- [Task instructions]: Look through the entries below and extract exactly the lines from the one containing "-- ==== Sys2Proof/Certificates/Slice0/Obligations.lean" through the one containing "## Words -/", ends included.

- [Records supplied]:
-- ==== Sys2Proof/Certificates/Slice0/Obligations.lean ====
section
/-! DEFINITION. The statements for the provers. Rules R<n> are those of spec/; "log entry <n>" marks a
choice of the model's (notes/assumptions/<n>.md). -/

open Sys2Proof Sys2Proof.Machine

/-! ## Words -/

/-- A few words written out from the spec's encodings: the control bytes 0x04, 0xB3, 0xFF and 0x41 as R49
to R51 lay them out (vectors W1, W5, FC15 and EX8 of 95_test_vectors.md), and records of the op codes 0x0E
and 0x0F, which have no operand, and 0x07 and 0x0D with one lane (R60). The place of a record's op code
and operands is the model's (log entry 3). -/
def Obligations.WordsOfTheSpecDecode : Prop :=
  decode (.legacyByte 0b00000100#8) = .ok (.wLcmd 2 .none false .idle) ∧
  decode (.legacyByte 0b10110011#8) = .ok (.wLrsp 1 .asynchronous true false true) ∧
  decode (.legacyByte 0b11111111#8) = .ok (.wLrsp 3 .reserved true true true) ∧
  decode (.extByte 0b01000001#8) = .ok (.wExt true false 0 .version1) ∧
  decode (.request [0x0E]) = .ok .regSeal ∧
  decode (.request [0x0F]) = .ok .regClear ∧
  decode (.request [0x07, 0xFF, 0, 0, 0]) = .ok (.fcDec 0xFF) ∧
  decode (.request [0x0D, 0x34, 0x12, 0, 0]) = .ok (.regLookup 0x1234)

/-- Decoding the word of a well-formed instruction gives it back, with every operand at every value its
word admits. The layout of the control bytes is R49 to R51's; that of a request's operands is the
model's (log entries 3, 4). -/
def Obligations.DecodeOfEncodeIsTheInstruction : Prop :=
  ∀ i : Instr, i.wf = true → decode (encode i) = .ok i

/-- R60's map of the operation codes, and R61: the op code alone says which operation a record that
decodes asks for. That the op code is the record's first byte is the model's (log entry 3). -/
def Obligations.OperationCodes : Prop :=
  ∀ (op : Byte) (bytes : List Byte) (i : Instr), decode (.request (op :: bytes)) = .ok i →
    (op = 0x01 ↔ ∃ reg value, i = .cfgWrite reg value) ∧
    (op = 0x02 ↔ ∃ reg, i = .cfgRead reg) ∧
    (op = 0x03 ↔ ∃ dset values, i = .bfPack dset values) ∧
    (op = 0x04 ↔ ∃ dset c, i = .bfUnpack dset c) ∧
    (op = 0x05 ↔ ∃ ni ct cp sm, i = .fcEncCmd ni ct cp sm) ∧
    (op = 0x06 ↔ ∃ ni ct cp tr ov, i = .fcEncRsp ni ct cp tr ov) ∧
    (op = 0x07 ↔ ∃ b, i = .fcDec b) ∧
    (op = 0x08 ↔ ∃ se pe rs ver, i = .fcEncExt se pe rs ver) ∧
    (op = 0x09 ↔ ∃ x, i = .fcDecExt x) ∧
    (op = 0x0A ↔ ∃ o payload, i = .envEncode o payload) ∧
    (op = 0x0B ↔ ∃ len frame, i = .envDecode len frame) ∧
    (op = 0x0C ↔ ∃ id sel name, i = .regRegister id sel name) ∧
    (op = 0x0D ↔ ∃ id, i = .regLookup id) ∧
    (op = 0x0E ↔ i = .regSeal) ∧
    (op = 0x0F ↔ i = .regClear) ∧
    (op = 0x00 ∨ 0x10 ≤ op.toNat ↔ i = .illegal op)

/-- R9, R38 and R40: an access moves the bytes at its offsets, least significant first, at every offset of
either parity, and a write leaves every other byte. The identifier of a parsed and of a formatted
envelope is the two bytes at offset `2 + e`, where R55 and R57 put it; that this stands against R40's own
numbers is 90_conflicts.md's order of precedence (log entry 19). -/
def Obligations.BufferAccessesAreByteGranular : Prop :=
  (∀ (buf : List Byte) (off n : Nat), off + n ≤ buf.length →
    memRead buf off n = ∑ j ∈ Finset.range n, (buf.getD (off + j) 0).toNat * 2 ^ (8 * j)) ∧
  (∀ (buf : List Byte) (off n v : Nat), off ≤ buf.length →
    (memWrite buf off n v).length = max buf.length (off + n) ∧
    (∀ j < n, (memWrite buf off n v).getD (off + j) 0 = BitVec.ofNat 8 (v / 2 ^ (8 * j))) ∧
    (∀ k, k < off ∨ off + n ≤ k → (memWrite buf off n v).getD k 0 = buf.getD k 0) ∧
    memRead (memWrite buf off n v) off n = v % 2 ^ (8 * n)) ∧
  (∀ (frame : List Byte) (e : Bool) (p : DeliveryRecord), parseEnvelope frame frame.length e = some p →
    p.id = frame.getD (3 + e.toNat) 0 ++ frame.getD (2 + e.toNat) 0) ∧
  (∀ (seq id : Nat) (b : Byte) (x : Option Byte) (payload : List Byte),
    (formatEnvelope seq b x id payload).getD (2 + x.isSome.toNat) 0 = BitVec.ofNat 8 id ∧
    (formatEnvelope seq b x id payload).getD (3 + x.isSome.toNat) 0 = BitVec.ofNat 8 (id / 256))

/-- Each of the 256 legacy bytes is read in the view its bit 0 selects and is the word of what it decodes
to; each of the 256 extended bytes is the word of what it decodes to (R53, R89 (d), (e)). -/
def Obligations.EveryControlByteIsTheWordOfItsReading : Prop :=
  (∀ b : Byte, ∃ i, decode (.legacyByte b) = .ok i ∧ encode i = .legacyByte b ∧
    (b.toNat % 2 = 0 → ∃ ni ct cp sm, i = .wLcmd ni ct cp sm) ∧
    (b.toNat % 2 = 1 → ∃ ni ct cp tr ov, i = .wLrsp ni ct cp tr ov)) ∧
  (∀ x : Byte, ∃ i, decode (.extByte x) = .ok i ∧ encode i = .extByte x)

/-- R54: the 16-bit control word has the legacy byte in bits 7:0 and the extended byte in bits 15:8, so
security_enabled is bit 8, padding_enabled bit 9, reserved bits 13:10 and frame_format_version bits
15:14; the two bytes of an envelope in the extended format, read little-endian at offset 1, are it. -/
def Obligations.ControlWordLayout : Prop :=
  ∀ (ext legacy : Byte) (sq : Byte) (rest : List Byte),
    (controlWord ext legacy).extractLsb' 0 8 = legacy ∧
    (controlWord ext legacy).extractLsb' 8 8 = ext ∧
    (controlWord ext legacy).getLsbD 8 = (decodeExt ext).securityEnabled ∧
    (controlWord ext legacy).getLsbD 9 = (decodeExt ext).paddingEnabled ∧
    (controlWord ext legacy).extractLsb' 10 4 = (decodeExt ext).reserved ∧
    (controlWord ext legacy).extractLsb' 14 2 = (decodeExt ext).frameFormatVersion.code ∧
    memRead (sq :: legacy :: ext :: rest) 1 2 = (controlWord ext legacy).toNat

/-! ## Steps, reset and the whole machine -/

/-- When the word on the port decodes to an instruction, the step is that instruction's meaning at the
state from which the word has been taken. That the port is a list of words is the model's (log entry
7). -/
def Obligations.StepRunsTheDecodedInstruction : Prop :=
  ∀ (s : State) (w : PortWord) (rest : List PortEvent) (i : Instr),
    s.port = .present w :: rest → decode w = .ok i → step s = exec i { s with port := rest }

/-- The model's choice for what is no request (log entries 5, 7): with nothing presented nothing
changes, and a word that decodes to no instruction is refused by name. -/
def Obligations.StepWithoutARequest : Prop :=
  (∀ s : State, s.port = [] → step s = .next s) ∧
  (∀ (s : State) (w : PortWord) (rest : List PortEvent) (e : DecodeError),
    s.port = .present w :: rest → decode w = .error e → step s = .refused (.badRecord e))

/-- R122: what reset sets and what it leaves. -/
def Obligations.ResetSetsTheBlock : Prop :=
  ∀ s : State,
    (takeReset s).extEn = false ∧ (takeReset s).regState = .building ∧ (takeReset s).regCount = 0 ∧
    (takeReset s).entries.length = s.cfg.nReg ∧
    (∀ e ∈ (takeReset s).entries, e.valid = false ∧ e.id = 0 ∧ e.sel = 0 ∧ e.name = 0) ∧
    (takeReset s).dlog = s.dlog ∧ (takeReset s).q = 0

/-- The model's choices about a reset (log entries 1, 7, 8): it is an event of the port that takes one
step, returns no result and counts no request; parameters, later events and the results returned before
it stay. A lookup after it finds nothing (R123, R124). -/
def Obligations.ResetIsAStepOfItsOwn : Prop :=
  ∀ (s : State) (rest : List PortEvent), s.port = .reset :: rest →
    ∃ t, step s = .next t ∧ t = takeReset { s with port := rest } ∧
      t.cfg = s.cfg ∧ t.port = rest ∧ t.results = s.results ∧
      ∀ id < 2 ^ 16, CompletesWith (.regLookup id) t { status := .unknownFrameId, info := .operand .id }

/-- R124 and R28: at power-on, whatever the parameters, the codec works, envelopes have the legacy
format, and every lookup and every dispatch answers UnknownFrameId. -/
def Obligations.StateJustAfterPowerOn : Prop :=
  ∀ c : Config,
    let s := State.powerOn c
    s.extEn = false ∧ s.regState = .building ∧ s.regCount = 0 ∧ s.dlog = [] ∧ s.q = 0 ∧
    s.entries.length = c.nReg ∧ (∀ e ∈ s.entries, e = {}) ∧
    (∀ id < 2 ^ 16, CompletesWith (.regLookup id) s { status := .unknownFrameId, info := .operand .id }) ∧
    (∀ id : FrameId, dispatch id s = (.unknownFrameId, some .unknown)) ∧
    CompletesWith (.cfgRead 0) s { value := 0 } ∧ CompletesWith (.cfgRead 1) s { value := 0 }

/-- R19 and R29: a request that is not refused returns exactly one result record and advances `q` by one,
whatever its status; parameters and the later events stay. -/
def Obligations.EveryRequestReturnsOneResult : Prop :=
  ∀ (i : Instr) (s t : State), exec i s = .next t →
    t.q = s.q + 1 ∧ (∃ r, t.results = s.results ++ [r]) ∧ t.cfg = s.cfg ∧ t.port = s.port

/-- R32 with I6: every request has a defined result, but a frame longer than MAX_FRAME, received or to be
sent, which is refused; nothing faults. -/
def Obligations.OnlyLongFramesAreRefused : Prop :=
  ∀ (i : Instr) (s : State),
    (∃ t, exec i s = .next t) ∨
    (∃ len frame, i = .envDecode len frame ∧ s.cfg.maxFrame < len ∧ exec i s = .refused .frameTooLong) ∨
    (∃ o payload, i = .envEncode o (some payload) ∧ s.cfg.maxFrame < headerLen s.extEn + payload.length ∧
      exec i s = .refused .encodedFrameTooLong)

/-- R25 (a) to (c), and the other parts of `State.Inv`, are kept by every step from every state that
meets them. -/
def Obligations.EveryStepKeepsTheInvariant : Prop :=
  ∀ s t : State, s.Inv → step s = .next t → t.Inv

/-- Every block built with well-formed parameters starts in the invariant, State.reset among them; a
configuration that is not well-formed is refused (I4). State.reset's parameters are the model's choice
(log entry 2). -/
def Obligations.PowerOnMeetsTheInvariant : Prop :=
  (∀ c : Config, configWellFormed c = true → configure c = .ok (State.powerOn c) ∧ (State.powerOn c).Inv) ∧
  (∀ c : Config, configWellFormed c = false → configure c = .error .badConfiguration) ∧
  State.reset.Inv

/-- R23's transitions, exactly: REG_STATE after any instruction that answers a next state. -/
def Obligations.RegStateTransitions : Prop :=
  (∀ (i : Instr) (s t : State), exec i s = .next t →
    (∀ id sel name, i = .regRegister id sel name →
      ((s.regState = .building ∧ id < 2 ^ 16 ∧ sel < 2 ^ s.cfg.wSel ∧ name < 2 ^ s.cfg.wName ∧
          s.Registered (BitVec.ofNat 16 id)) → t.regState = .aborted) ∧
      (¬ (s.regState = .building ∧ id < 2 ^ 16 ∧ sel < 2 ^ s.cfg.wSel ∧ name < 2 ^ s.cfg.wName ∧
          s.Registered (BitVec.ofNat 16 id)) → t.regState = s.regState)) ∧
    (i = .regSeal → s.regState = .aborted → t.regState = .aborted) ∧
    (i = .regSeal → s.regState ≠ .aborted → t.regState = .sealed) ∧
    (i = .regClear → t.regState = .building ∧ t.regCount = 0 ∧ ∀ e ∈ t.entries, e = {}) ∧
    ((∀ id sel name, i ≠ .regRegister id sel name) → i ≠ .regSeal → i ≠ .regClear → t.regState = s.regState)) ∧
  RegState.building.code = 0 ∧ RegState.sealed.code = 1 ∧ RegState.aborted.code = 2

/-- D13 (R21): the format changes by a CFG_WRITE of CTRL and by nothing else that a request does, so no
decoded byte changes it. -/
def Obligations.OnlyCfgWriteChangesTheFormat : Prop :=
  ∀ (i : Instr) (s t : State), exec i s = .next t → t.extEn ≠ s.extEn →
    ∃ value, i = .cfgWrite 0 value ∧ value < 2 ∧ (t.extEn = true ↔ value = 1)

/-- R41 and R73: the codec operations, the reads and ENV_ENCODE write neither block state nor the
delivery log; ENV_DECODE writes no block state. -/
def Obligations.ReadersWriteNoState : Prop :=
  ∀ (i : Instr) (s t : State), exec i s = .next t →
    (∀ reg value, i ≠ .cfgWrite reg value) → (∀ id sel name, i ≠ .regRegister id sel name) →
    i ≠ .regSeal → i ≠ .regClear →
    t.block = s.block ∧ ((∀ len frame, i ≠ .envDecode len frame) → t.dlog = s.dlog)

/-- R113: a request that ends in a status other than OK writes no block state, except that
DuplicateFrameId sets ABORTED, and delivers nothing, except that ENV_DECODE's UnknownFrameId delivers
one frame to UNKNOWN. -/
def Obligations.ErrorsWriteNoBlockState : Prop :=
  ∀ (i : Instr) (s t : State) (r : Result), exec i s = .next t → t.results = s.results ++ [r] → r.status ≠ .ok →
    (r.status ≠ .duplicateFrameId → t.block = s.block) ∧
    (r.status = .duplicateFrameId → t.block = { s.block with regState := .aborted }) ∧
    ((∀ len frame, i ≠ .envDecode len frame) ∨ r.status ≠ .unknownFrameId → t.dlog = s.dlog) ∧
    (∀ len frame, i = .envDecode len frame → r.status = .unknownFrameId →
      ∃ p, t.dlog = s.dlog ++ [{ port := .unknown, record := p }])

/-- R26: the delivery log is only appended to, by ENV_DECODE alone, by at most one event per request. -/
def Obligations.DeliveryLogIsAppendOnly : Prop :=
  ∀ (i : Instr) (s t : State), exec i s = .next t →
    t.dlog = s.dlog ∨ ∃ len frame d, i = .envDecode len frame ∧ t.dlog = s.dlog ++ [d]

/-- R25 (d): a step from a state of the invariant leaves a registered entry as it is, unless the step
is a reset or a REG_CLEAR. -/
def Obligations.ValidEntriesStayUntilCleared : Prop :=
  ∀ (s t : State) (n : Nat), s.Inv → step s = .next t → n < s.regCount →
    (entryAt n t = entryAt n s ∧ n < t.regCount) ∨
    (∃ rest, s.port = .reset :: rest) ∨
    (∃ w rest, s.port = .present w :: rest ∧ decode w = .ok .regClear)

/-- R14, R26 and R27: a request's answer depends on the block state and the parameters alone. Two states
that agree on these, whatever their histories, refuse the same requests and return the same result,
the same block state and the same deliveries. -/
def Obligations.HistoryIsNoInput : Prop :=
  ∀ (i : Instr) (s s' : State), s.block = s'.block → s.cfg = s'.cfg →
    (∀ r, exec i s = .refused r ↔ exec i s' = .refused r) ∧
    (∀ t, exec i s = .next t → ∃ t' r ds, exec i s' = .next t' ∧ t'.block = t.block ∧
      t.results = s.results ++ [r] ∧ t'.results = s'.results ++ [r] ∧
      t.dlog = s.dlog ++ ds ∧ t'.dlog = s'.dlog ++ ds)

--

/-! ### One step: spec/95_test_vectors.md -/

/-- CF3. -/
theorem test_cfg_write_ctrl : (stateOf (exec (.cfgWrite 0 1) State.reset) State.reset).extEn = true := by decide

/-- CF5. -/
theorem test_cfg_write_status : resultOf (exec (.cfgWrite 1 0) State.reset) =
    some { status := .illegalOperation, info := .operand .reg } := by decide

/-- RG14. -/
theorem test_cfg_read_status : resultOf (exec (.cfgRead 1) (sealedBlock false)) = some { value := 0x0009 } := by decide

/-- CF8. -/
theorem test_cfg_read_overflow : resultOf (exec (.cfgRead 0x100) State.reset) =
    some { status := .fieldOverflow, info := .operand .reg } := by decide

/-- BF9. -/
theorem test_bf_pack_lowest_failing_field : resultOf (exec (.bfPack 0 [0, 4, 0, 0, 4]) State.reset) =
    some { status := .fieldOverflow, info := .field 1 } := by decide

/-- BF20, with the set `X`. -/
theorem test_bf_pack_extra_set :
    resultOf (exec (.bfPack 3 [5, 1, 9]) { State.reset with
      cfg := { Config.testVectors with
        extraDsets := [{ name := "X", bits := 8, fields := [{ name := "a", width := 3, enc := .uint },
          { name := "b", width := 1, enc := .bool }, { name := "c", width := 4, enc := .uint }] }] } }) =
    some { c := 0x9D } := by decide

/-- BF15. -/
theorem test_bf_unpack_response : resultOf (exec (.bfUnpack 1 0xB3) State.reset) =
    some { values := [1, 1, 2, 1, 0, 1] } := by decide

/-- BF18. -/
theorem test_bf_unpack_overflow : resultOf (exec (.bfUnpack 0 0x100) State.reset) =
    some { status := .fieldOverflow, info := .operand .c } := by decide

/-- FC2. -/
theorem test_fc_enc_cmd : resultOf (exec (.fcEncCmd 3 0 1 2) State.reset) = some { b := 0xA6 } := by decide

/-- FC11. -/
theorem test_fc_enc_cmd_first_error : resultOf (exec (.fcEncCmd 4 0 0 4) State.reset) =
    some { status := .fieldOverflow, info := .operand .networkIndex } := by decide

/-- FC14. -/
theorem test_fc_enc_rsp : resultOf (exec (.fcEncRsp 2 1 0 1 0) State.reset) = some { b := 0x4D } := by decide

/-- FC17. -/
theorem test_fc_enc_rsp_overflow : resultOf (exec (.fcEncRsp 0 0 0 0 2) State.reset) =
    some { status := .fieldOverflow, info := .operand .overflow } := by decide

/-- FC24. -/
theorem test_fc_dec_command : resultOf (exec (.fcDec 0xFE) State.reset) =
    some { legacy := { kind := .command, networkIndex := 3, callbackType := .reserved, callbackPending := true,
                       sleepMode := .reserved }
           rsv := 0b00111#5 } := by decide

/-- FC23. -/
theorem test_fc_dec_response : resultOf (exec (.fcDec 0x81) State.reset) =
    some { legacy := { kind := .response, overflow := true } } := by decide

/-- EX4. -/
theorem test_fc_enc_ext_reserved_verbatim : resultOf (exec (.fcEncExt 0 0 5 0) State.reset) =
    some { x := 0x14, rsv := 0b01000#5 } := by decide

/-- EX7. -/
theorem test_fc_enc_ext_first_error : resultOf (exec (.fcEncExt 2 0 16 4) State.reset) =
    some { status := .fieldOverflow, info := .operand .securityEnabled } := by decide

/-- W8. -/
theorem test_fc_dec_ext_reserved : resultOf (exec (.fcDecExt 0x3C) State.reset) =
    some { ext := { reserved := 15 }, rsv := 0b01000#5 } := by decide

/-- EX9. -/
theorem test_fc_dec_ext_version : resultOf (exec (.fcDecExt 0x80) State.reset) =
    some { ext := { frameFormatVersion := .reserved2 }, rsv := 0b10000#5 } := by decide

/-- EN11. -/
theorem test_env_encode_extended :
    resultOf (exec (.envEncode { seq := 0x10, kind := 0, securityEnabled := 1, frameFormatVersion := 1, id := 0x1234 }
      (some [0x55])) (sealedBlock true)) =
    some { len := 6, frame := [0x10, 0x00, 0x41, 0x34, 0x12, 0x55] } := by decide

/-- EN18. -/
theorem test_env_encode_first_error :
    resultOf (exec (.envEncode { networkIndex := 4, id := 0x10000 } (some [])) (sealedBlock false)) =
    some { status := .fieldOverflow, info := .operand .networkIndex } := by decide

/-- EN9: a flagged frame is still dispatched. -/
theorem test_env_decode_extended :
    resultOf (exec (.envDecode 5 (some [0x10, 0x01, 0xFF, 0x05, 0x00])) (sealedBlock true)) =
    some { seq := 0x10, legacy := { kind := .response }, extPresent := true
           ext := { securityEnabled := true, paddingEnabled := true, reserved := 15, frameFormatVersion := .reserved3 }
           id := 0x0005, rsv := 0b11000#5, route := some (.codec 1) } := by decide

- [Final answer]:
-- ==== Sys2Proof/Certificates/Slice0/Obligations.lean ====
section
/-! DEFINITION. The statements for the provers. Rules R<n> are those of spec/; "log entry <n>" marks a
choice of the model's (notes/assumptions/<n>.md). -/

open Sys2Proof Sys2Proof.Machine

/-! ## Words -/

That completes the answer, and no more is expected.